Current expectations are that the Fed will cut twice in 2026 after pausing for a month or two, but a weak report could shift expectations and make it more likely that a cut occurs as early as January if the data are poor. We are back in an environment where poor economic news may be a market positive, as it could prompt the Fed to be more aggressive.
There is also an inflation report coming up on Wednesday that will have an impact, but the most significant market issue currently is valuation in the AI sector. The data-center group looks like a popping bubble right now as concerns continue to build over CoreWeave's (CRWV) balance sheet, which has already delayed some construction and carries massive debt.
Another problem has been the weak action in Bitcoin and cryptocurrencies. Speculators have been hurt badly as the entire group struggles to hold support after a significant drop from the highs hit in October. The speculative disaster is spilling over into stock sectors that had attracted "hot" money, such as quantum computing and AI.
The bears are focusing on valuation and have raised concerns about the amount of upside in 2026. According to Investor's Business Daily, based on the median price target of the companies making up the S&P 500, the index will hit 7968.78 by the end of 2026, which would be a gain of more than 16% based on Monday's close.

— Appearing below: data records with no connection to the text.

/-- Only the cache tells which way is pinned. -/
theorem Roster.pin_removeRequest (r : Roster) (w : WayRef) (m : Nat) :
    (r.removeRequest m).pin w = (r.pin w).removeRequest m := by
  unfold Roster.pin
  rw [show (r.removeRequest m).entryAt w = r.entryAt w from rfl]
  cases r.entryAt w <;> rfl

/-- A loaded entry goes to the one slot that waits for it (R78). -/
theorem State.loadEntry_given {b : EntryBody} (miss : s.roster.findWay b.machine = none)
    (waiting : (s.slotState h = .lookup ∧ s.roster.waitsOn b.machine h = true)
      ∨ (s.slotState h = .overrideWait ∧ (s.slots.get h).machine = some b.machine))
    (alone : ∀ k, k ≠ h → (s.slotState k).passive) :
    s.loadEntry b = (s.given b h).lookupCompleted h := by
  let u := (s.modRoster fun r => r.load b).modRoster fun r => r.removeRequest b.machine
  have found : u.roster.findWay b.machine = some (s.roster.victimWay b.machine) := by
    rw [← Roster.findWay_fill .roster miss, ← Roster.load_miss miss]
    rfl
  have wanted : (s.roster.load b).waitsOn b.machine h = s.roster.waitsOn b.machine h := by
    rw [Roster.load_frame]
    rfl
  have waits : u.waitsFor b.machine ((s.roster.load b).waitsOn b.machine h) h = true := by
    rw [wanted]
    unfold State.waitsFor
    rcases waiting with ⟨state, on⟩ | ⟨state, machine⟩
    · rw [show u.slotState h = .lookup from state]
      exact on
    · rw [show u.slotState h = .overrideWait from state]
      exact beq_iff_eq.mpr machine
  have one : s.loadEntry b = u.giveLoaded b.machine ((s.roster.load b).waitsOn b.machine h) h :=
    only_one_acts (rest := fun _ st => st.passive) (f := fun k x => x.giveLoaded b.machine ((s.roster.load b).waitsOn b.machine k) k)
      (fun k x => sameOtherHoses.giveLoaded x _ _ k)
      (fun k x passive => State.giveLoaded_rests (State.waitsFor_passive passive)) alone
  rw [one, State.giveLoaded, if_pos waits, found]
  have given : (u.modRoster fun r => r.pin (s.roster.victimWay b.machine)).modSlot h
      (fun x => { x with entry := some (s.roster.victimWay b.machine) }) = s.given b h := by
    simp only [u, State.modRoster, State.modSlot, State.given, Roster.load_miss miss, Roster.pin_removeRequest]
    congr 2
    unfold Roster.pin
    split <;> rfl
  exact congrArg (fun x => State.lookupCompleted x h) given

theorem State.given_entry (s : State) (b : EntryBody) (h : Hose) (w : WayRef) :
    (s.given b h).roster.entryAt w =
      if w = s.roster.victimWay b.machine then some ⟨s.roster.checkedBody b, .roster, 1, none⟩
      else s.roster.entryAt w := by
  refine (Roster.entryAt_pin (s.roster.fill b .roster) (s.roster.victimWay b.machine) w).trans ?_
  rw [Roster.entryAt_fill, Roster.entryAt_fill, if_pos rfl]
  split <;> rfl

theorem State.given_slotEntry (s : State) (b : EntryBody) (h : Hose) :
    (s.given b h).slotEntry h = some ⟨s.roster.checkedBody b, .roster, 1, none⟩ := by
  unfold State.slotEntry
  rw [show ((s.given b h).slots.get h).entry = some (s.roster.victimWay b.machine) by simp [State.given]]
  exact (s.given_entry b h _).trans (if_pos rfl)

/-- A completed lookup that needs hours waits for them (R98). -/
theorem State.lookupCompleted_waits {e : Entry} (entry : s.slotEntry h = some e) (needs : s.needsHours h e = true)
    (active : s.slotState h ≠ .idle) :
    s.lookupCompleted h =
      { s with
        slots := s.slots.set h
          { s.slots.get h with state := .hoursWait, identTimer := some (s.now + 120000), overrideTimer := none }
        pumps := s.recounted h .hoursWait
        ports := (s.raise (.hoseState h)).ports } := by
  unfold State.lookupCompleted
  simp only [entry]
  rw [if_pos needs, State.setSlotState_active (by simpa [State.slotState] using active) (by decide),
    State.recounted_modSlot]
  simp [State.modSlot, State.timer]
  rfl

theorem State.lookupCompleted_attempts {e : Entry} (entry : s.slotEntry h = some e)
    (needs : ¬ s.needsHours h e = true) : s.lookupCompleted h = s.attempt h := by
  unfold State.lookupCompleted
  simp only [entry]
  exact if_neg needs

/-- Settles O29: nothing waits, a cached machine, or one slot that waits for the entry. -/
theorem loadRosterFillsVictim : Obligations.LoadRosterFillsVictim := by
  intro s e takes
  refine ⟨fun out => ?_, fun b entry miss unasked served => ?_, fun b entry w hit x at_w unasked served => ?_,
    fun b entry miss h waiting alone => ?_⟩
  · exact answers_of_owner (owner := ownLoadRoster 1 [e]) rfl takes rfl (ownLoadRoster_refused out)
  · have run := exec_loadRoster_quiet takes entry unasked served
    rw [State.modRoster, Roster.load_miss miss] at run
    exact ⟨_, run.trans (State.finish_eq _),
      ⟨(Roster.entryAt_fill _ b .roster _).trans (if_pos rfl),
        fun w other => (Roster.entryAt_fill _ b .roster w).trans (if_neg other)⟩, rfl, rfl, rfl⟩
  · have run := exec_loadRoster_quiet takes entry unasked served
    refine ⟨_, run.trans (State.finish_eq _), (Roster.entryAt_load_hit hit at_w w).trans (if_pos rfl),
      fun v other => (Roster.entryAt_load_hit hit at_w v).trans (if_neg other), ?_, rfl, rfl⟩
    exact Roster.load_frame s.roster b
  · intro way u needs
    have given : u = s.given b h := rfl
    have run : exec (.loadRoster .office 1 [e]) s = ((u.lookupCompleted h).answer .office ⟨.ok, []⟩).finish :=
      exec_of_owner (owner := ownLoadRoster 1 [e]) rfl takes rfl
        ((ownLoadRoster_one entry).trans (congrArg accepted (State.loadEntry_given miss waiting alone)))
    have needed : (u.needsHours h ⟨s.roster.checkedBody b, .roster, 1, none⟩ = true) ↔ needs := by
      simp [State.needsHours, needs, u, Roster.checkedBody, and_assoc]
    refine ⟨(s.given_entry b h way).trans (if_pos rfl), fun w other => (s.given_entry b h w).trans (if_neg other),
      fun wait => ?_, fun go => ?_⟩
    · have active : u.slotState h ≠ .idle := by
        rw [given, show (s.given b h).slotState h = s.slotState h by simp [State.given, State.slotState]]
        rcases waiting with ⟨state, -⟩ | ⟨state, -⟩ <;> rw [state] <;> decide
      rw [State.lookupCompleted_waits (s := u) (s.given_slotEntry b h) (needed.mpr wait) active] at run
      refine ⟨_, run.trans (State.finish_eq _), ?_, rfl, rfl⟩
      simp [State.answer, u, way]
    · rw [State.lookupCompleted_attempts (s := u) (s.given_slotEntry b h) (needed.not.mpr go)] at run
      exact ⟨_, run.trans (State.finish_eq _), rfl⟩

That is a very aggressive projection, and it is difficult to see how that can be achieved if the Fed does not cut rates more aggressively. However, if the Fed is more dovish, then it is likely that the economy will not be strong enough to support those price targets. That is a conundrum for investors as we wrap up 2025.
In the short term, the selling pressure of the last few days is setting up conditions for a snap-back rally. The last two weeks of the year have very strong seasonality, and now that we have wrung out some excess and created some negativity, there are better conditions for a rally. If the bulls can manage a push, they will likely attract traders trying to catch a Santa Rally. The FOMO will pick up quickly if a little momentum can develop.
It has been a very tough slog since the glow of a dovish Jerome Powell has worn off and AI concerns have taken hold. The bulls are due soon for some sort of bounce, but will valuation fears hold them back?
At the time of publication, Rev Shark had no positions in any securities mentioned.